From the front page of today's Wall Street Journal [emphasis added]:
...a little-known tool of the insurance world: Computerized catastrophe modeling. Crafted by several independent firms and used by most insurers, so-called cat models rely on complex data to estimate probable losses from hurricanes.
But regulators and other critics contend that the latest cat models -- which include assumptions about various climate changes -- are triggering higher insurance rates.
Starting in the early 1990s, cat models began to replace the industry's older tools. Previously, insurers based their rates and underwriting policies largely on historical records of past claims.
Never mind if the forecasts are accurate or not. They work. To increase profits. That's not a pejorative statement as far as the insurance companies are concerned. It's their fiduciary responsibility to maximize return for their shareholders by any legal means available. It does however, set up an interesting, albeit very long-term test of the credulity and patience of their customers. I.e., should the forecasts prove inaccurate. More from the WSJ piece [emphasis added]:
Underlying the newer cat models are scientific theories that rising sea temperatures will result in more intense, and possibly more frequent, hurricanes. The hypotheses suggest that catastrophic hurricanes like 2005's Rita, Wilma and Katrina weren't an aberration, but rather the shape of things to come.
Large reinsurance companies... were early converts to theories of global warming and cite warming of the earth's oceans when predicting massive damages from future storms.
Well of course they were! Think about it for a second.
You're the CEO of a big reinsurance company. Two scientists walk into your office. One says he's got a new computer model that predicts big future costs due to storms.
"Of course I may be wrong," says scientists number one, "After all, I'm a scientist. We deal in hypotheses. You're the executive. You need to make the call on what to do with this."
"So let me get this straight", says the CEO. "If your models are right, we get to raise our rates because our competitors, customers, regulators and the general public are all looking at the same stuff, convinced that your predictions are true? Is that what you're saying?"
Hmm, she thinks to herself (the CEO). This is pretty good. If this guy is wrong, we get to pocket the difference for decades. It would take that long for anyone to prove this guy wrong. Even better, it's not that hard a sell to the general public. We've got cover. If he's right, well... we'll keep him on retainer. Keep his firm in good shape. Drop them some plum projects to keep 'em happy... maybe even kick this over to mar-com to manage. Under that scenario, we've at least got a decent business until I retire -- no better or worse than before. All upside. No downside. Suhweet!

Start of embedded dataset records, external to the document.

-- ==== Sys2Proof/Tests/Slice0.lean ====
section
/-! SUPPORT. The smoke test of WellFormed, small tests of single steps, and a state and operands that meet the hypotheses of each
statement. -/
-- one test after the other: side by side they reserve a stack each
set_option Elab.async false
namespace Sys2Proof.Machine

/-! Small states -/

/-- Every strap at code 7: a unit alone, PRP, no local analogue. -/
def soloStraps : List Nat := [7, 7, 7, 7, 7, 7, 7, 0, 0, 7, 7, 7]

/-- A unit alone that serves. -/
def sOn : State :=
  { State.reset with
    now := 10000000000
    power := { engine := .serving, vinGood := true, vbat := true, domOn := List.range 11, step := .pairing, laneTestPassed := true, pllLocked := true }
    ident := { straps := soloStraps, decided := true } }

/-- The unit in an engine state, at a step of start-up. -/
def sAt (e : EngineState) (t : StartStep) : State := { sOn with power := { sOn.power with engine := e, step := t } }

/-- A port with a module and link. -/
def portUp : PortSt := { up := true, modAbs := false, txEnabled := true, a0hRead := true }
/-- The unit with every port up. -/
def sPorts : State := { sOn with ports := { p0 := portUp, p1 := portUp, s0 := portUp, s1 := portUp } }

/-- The unit with other straps. -/
def withStraps (s : State) (l : List Nat) : State := { s with ident := { s.ident with straps := l } }

/-- Side A of a pair in a pair state, its carry link up. -/
def sPair (p : PairState) : State :=
  { withStraps sPorts (soloStraps.set 0 1) with
    pair := { state := p, lane0 := { up := true }, lane1 := { up := true }, carryUp := true, carrySilent := false, busSilent := false, accepted := true,
              partnerState := if p == .active then 3 else 2 } }

/-- An image with SV and breaker windows, a pair identity, an input, an output and zone 0 with 51P, 50P, 67P, CLP, 50BF and 79. -/
def zoneImage : Rods :=
  [(15, 1), (131, 1), (133, 8), (141, 1), (143, 8), (259, 1), (384, 1), (392, 2), (816, 0), (825, 5), (923, 1)] ++
  [(1025, 1), (1027, 1), (1032, 5), (1036, 5), (1038, 5), (1051, 1), (1066, 1), (1068, 1), (1069, 1)]

/-- A unit with that image in force. -/
def withImage (s : State) : State := { s with plug := { s.plug with present := true, image := some zoneImage } }
def sZone : State := withImage sPorts

/-- A fault record. -/
def aFault (k : FaultKey) (level : Nat) (phase : FaultPhase) : FaultRec :=
  { code := k.code, scope := k.scope, inst := k.inst, level := level, phase := phase, acked := false, causeGone := false, retest := false, merges := 0,
    raiseJseq := 0, handle := none16 }

/-- The state with one fault that is not Clear. -/
def withFault (s : State) (k : FaultKey) (r : FaultRec) : State := { s with faults := { s.faults with recs := [(keyNum k, r)] } }

/-- A fault that is Clear has no level. -/
theorem level_of_clear {s : State} {k : FaultKey} (h : faultGet s k = none) : ∀ r, faultGet s k = some r → r.level < 4 := by
  intro r e
  rw [h] at e
  cases e

/-- An I2C transaction that brings a page, and one that is not acknowledged. -/
def i2cOk (a : List Byte) : I2c := { sdaLow := false, sclLow := false, freedAfter := none, page := some a }
def i2cNack : I2c := { sdaLow := false, sclLow := false, freedAfter := none, page := none }

/-! WellFormed: each check refuses an ill-formed term (log 1) -/

theorem test_straps_eleven_refused : WellFormed (.strapsDecided (List.replicate 11 (List.replicate 16 1250000))) = false := by decide
theorem test_straps_fifteen_readings_refused : WellFormed (.strapsDecided (List.replicate 12 (List.replicate 15 1250000))) = false := by decide
theorem test_scans_one_refused : WellFormed (.startUpPlugRead [none]) = false := by decide
theorem test_scans_nine_refused : WellFormed (.startUpPlugRead (List.replicate 9 none)) = false := by decide
theorem test_cages_three_refused : WellFormed (.portsStep (List.replicate 3 { modAbs := true, read := i2cNack })) = false := by decide
theorem test_cages_short_page_refused :
    WellFormed (.portsStep (List.replicate 4 { modAbs := false, read := i2cOk (zeros 95) })) = false := by decide
theorem test_presence_fifteen_samples_refused : WellFormed (.presenceCheck (some 1) (some 1) (List.replicate 15 833890)) = false := by decide
theorem test_a0h_page_refused : WellFormed (.moduleInserted .p0 (i2cOk (zeros 97))) = false := by decide
theorem test_a2h_page_refused : WellFormed (.a2hPoll .p0 i2cNack (i2cOk (zeros 119))) = false := by decide
theorem test_a0h_retry_page_refused : WellFormed (.a2hPoll .p0 (i2cOk []) i2cNack) = false := by decide
theorem test_trigger_fifteen_sets_refused : WellFormed (.adcTrigger ⟨0, 0⟩ (List.replicate 15 none) none none) = false := by decide
theorem test_trigger_code_refused : WellFormed (.adcTrigger ⟨0, 0⟩ (List.replicate 16 none) (some [131072]) none) = false := by decide
theorem test_trigger_empty_set_refused : WellFormed (.adcTrigger ⟨0, 0⟩ (List.replicate 16 none) none (some [])) = false := by decide
theorem test_urgent_code_refused : WellFormed (.urgentCheck 0 0 true true 0 (-131073)) = false := by decide
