/-- The ERROR values of 60_exceptions.md R603, and that no two errors share one. -/
def Obligations.ErrorValues : Prop :=
  ErrorCode.illegalOp.value = 0x0101#32 ∧ ErrorCode.reservedField.value = 0x0201#32 ∧
    ErrorCode.badWidth.value = 0x0301#32 ∧ ErrorCode.badElemSize.value = 0x0401#32 ∧
    ErrorCode.badLevel.value = 0x0501#32 ∧ ErrorCode.noSession.value = 0x0601#32 ∧
    ErrorCode.rangeWrap.value = 0x0701#32 ∧ ErrorCode.srcShort.value = 0x0801#32 ∧
    ErrorCode.overlap.value = 0x0901#32 ∧ ErrorCode.dstTooSmall.value = 0x0102#32 ∧
    ErrorCode.dstOverflow.value = 0x0202#32 ∧ ErrorCode.truncated.value = 0x0103#32 ∧
    ErrorCode.badVarint.value = 0x0203#32 ∧ ErrorCode.badHeader.value = 0x0303#32 ∧
    ErrorCode.badWidthField.value = 0x0403#32 ∧ ErrorCode.badBlockType.value = 0x0503#32 ∧
    ErrorCode.badStoredLen.value = 0x0603#32 ∧ ErrorCode.badHuffmanTable.value = 0x0703#32 ∧
    ErrorCode.badCode.value = 0x0803#32 ∧ ErrorCode.badOffset.value = 0x0903#32 ∧
    ErrorCode.lengthMismatch.value = 0x0A03#32 ∧ ErrorCode.busFault.value = 0x0104#32 ∧
    ∀ c d : ErrorCode, c.value = d.value → c = d

/-- 60_exceptions.md R602, R613: a command that ends in error completes with ERROR = `KIND + 256*CODE`
(`ErrorCode.value`, whose values `ErrorValues` states), its results become unspecified; an error of the checks
phase leaves sessions, memory and RECOVERED as they were, an error of the execute phase leaves everything
outside the destination extent; no session changes, but a MALFORMED error in an RLE session command ends that
session. -/
def Obligations.ErrorEffects : Prop :=
  ∀ (i : Instr) (s t : State), exec i s = .next t → t.engine.status.err = true →
    ∃ c : ErrorCode, EndsInError i s t c ∧ (∃ d, t.engine.results = freeResults d) ∧
      t.engine.bw = s.engine.bw ∧ t.engine.br = s.engine.br ∧
      (c.kind = 1 ∨ c = .busFault ∨ c = .dstTooSmall → NothingElse s t) ∧
      (c.kind = 3 ∨ c = .dstOverflow →
        (∀ a, (∀ x, dstExtent s.engine i = some x → x.contains a = false) → t.mem.read a = s.mem.read a) ∧
        (∀ x a, dstExtent s.engine i = some x → x.contains a = true → ∃ d, t.mem.read a = Config.freeByte d a)) ∧
      if c.kind = 3 ∧ (i = .rleDecGet ∨ i = .rleDecBatch ∨ i = .rleDecSkip) then t.engine.rle.active = false
      else t.engine.rle = s.engine.rle

/-- 20_memory.md R107: bytes outside the destination extent (30_encoding.md R160) are never written, in any
case; so a command without one writes nothing. -/
def Obligations.WritesOnlyTheDestination : Prop :=
  ∀ (i : Instr) (s t : State), s.engine.bw.Sound → exec i s = .next t →
    ∀ a, (∀ x, dstExtent s.engine i = some x → x.contains a = false) → t.mem.read a = s.mem.read a

/-- 20_memory.md R104: a command reads buffer memory only inside its source extent (30_encoding.md R160). Other
contents elsewhere give the same engine afterwards, and every byte is either changed alike or left alone in
both. -/
def Obligations.ReadsOnlyTheSource : Prop :=
  ∀ (i : Instr) (s t : State) (m : Memory),
    (∀ x, srcExtent s.engine i = some x → ∀ a, x.contains a = true → m.read a = s.mem.read a) →
    exec i s = .next t →
    ∃ t', exec i { s with mem := m } = .next t' ∧ t'.engine = t.engine ∧
      ∀ a, t'.mem.read a = t.mem.read a ∨ (t'.mem.read a = m.read a ∧ t.mem.read a = s.mem.read a)

/-- 10_state.md R73: a command that is not of a session's family neither reads nor changes that session. -/
def Obligations.SessionsIndependent : Prop :=
  (∀ (i : Instr) (s t : State) (x : BitWriter),
      i ≠ .bwInit → i ≠ .bwPutBit → (∀ n, i ≠ .bwPut n) → (∀ n, i ≠ .bwPut64 n) → i ≠ .bwFlush →
      exec i s = .next t →
      exec i { s with engine := { s.engine with bw := x } } = .next { t with engine := { t.engine with bw := x } }) ∧
    (∀ (i : Instr) (s t : State) (x : BitReader),
      i ≠ .brInit → i ≠ .brGetBit → (∀ n, i ≠ .brGet n) → (∀ n, i ≠ .brGet64 n) → exec i s = .next t →
      exec i { s with engine := { s.engine with br := x } } = .next { t with engine := { t.engine with br := x } }) ∧
    ∀ (i : Instr) (s t : State) (x : RleSession),
      (∀ w, i ≠ .rleDecInit w) → i ≠ .rleDecGet → i ≠ .rleDecBatch → i ≠ .rleDecSkip → exec i s = .next t →
      exec i { s with engine := { s.engine with rle := x } } = .next { t with engine := { t.engine with rle := x } }
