-- ==== Sys2Proof/Laws/Effects.lean ====
section
/-! SUPPORT. What the meaning of any command can do, said once for all commands: `exec_effect`. Statements about
every command follow from it by cases, without unfolding a meaning. -/

namespace Sys2Proof.Machine

/-- What a command that succeeds may do to memory, and the draws after it: nothing; an output at its
destination extent; the unsettled bytes of the bit writer made open; or a flush. -/
inductive MemChange (i : Instr) (s : State) (bw' : BitWriter) : Memory → Nat → Prop
  | same : MemChange i s bw' s.mem s.draws
  | out (x : Extent) (out : List Byte) (hx : dstExtent s.engine i = some x) (hs : x.base + x.len ≤ 2 ^ 32) (hl
      : out.length ≤ x.len) :
      MemChange i s bw' ((s.mem.writeBytes x.base out).scramble (x.base + out.length) (x.base + x.len) s.draws)
          (s.draws + 1)
  | unsettle (x : Extent) (hx : dstExtent s.engine i = some x) (hs : s.engine.bw.Sound → x.base + x.len ≤ 2 ^
      32) (hsub : s.engine.bw.Sound → x.base ≤ bw'.unsettled.base ∧ bw'.unsettled.base + bw'.unsettled.len ≤
      x.base + x.len)
     : MemChange i s bw' (s.mem.scramble bw'.unsettled.base (bw'.unsettled.base + bw'.unsettled.len) s.draws)
         (s.draws + 1)
  | flush (hi : i = .bwFlush) : MemChange i s bw' (s.mem.writeBytes (s.engine.bw.base.toNat +
      s.engine.bw.settled) s.engine.bw.flushBytes) s.draws

/-- The commands that read from the RLE session (41_rle.md R284 to R286). -/
def UsesRleSession (i : Instr) : Prop := i = .rleDecGet ∨ i = .rleDecBatch ∨ i = .rleDecSkip

/-- The commands of the bit writer (40_bitpack.md R220 to R225). -/
def IsWriter (i : Instr) : Prop := i = .bwInit ∨ i = .bwPutBit ∨ (∃ n, i = .bwPut n) ∨ (∃ n, i = .bwPut64 n) ∨
    i = .bwFlush

/-- The commands of the bit reader (40_bitpack.md R230 to R235). -/
def IsReader (i : Instr) : Prop := i = .brInit ∨ i = .brGetBit ∨ (∃ n, i = .brGet n) ∨ (∃ n, i = .brGet64 n)

/-- Everything a command can do: an error of the checks phase; an error of the execute phase; an error that
ends the RLE session; or success. -/
inductive Effect (i : Instr) (s : State) : State → Prop
  | checks (e : ErrorCode) (h : e.kind = 1 ∨ e = .busFault ∨ e = .dstTooSmall) : Effect i s (raise e ⟨0, 0⟩ s)
  | error (e : ErrorCode) (x : Extent) (b : Bool) (ms : List (List Byte)) (hx : dstExtent s.engine i = some x)
      (hs : x.base + x.len ≤ 2 ^ 32)
     (he : e.kind = 3 ∨ e = .dstOverflow ∨ (e = .dstTooSmall ∧ b = false)) (hi : ¬ UsesRleSession i) : Effect i
         s (raise e x (recover b {s with members := ms}))
  | rle (e : ErrorCode) (x : Extent) (b : Bool) (hx : (dstExtent s.engine i = some x ∧ x.base + x.len ≤ 2 ^ 32)
      ∨ (dstExtent s.engine i = none ∧ x = ⟨0, 0⟩))
     (he : e.kind = 3) (hi : UsesRleSession i) : Effect i s (raiseRle e x (recover b s))
  | done (b : Bool) (r : Results) (bw' : BitWriter) (br' : BitReader) (rle' : RleSession) (ms : List (List
      Byte)) (m : Memory) (d : Nat)
     (hm : MemChange i s bw' m d)
     (hbw : (IsWriter i ∧ (s.engine.bw.Sound → bw'.Sound)) ∨ bw' = s.engine.bw)
     (hbr : (IsReader i ∧ (s.engine.br.Sound → br'.Sound)) ∨ br' = s.engine.br)
     (hrle : ((UsesRleSession i ∨ ∃ w, i = .rleDecInit w) ∧ (s.engine.rle.Sound → rle'.Sound)) ∨ rle' =
         s.engine.rle) :
     Effect i s (succeed { s with
       engine := { s.engine with status := { s.engine.status with
           recovered := s.engine.status.recovered || b }, results := r, bw := bw', br := br', rle := rle' },
       members := ms, mem := m, draws := d })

The CEO smiles. She turns to scientist number two. "And what do you have to say for yourself?" she asks.
"Um...", stammers scientist number two (a geologist by training), "...the fossil record over several million years, and agricultural evidence over several millennia would tend to suggest that storm activity actually decreases during warmer climatic periods. And we're just getting this new data in from deep ocean probes suggesting that 80-90% of the ocean volume is staying the same temperature or maybe getting colder. It would be a bit hasty, in my opinion, for you to raise your rates based on a set of theories and prospective models that claim precise predictability when what we're really dealing with here is massive uncertainty. If you just sign the proposal we put on your desk to study this a little further, we can refine the numbers..."
"Thanks for your advice", asks the CEO. "I'll look into it. Have a nice day."
That's a fantasy dialogue, obviously. Read the WSJ article and draw your own conclusions [emphasis added]:
Perhaps the most prominent critic to surface is Karen Clark, an economist who founded one of the first cat-modeling firms two decades ago. Today, she warns about the programs' misapplication...
Companies that rely too heavily on cat-model data "are subjecting their businesses and their customers to the volatility of computer models," says Ms. Clark, who now runs a Boston cat-model consulting business. "The models are being used as if they produce definitive answers rather than uncertain estimates." Ms. Clark says she advises clients to use them in conjunction with other factors, such as broad historical data.
To be sure, insurers themselves are facing higher rates from the reinsurance companies that backstop their claims. The reinsurers, and the financial ratings agencies that assess the health of carriers, are also using the controversial newer models.
I just love this last bit:
...some models now attempt to estimate future losses over a shorter period of time. In doing so, they may also use selective historical data. One model, for example, was reprogrammed to give greater weight to years in which ocean temperatures were particularly warm and hurricane rates were high, such as the period from 1930 to 1945 [prior to broad industrialization and CO2 increases]. That particular model resulted in higher loss estimates for the near-term.
...and therefore higher rates. The logic is circular.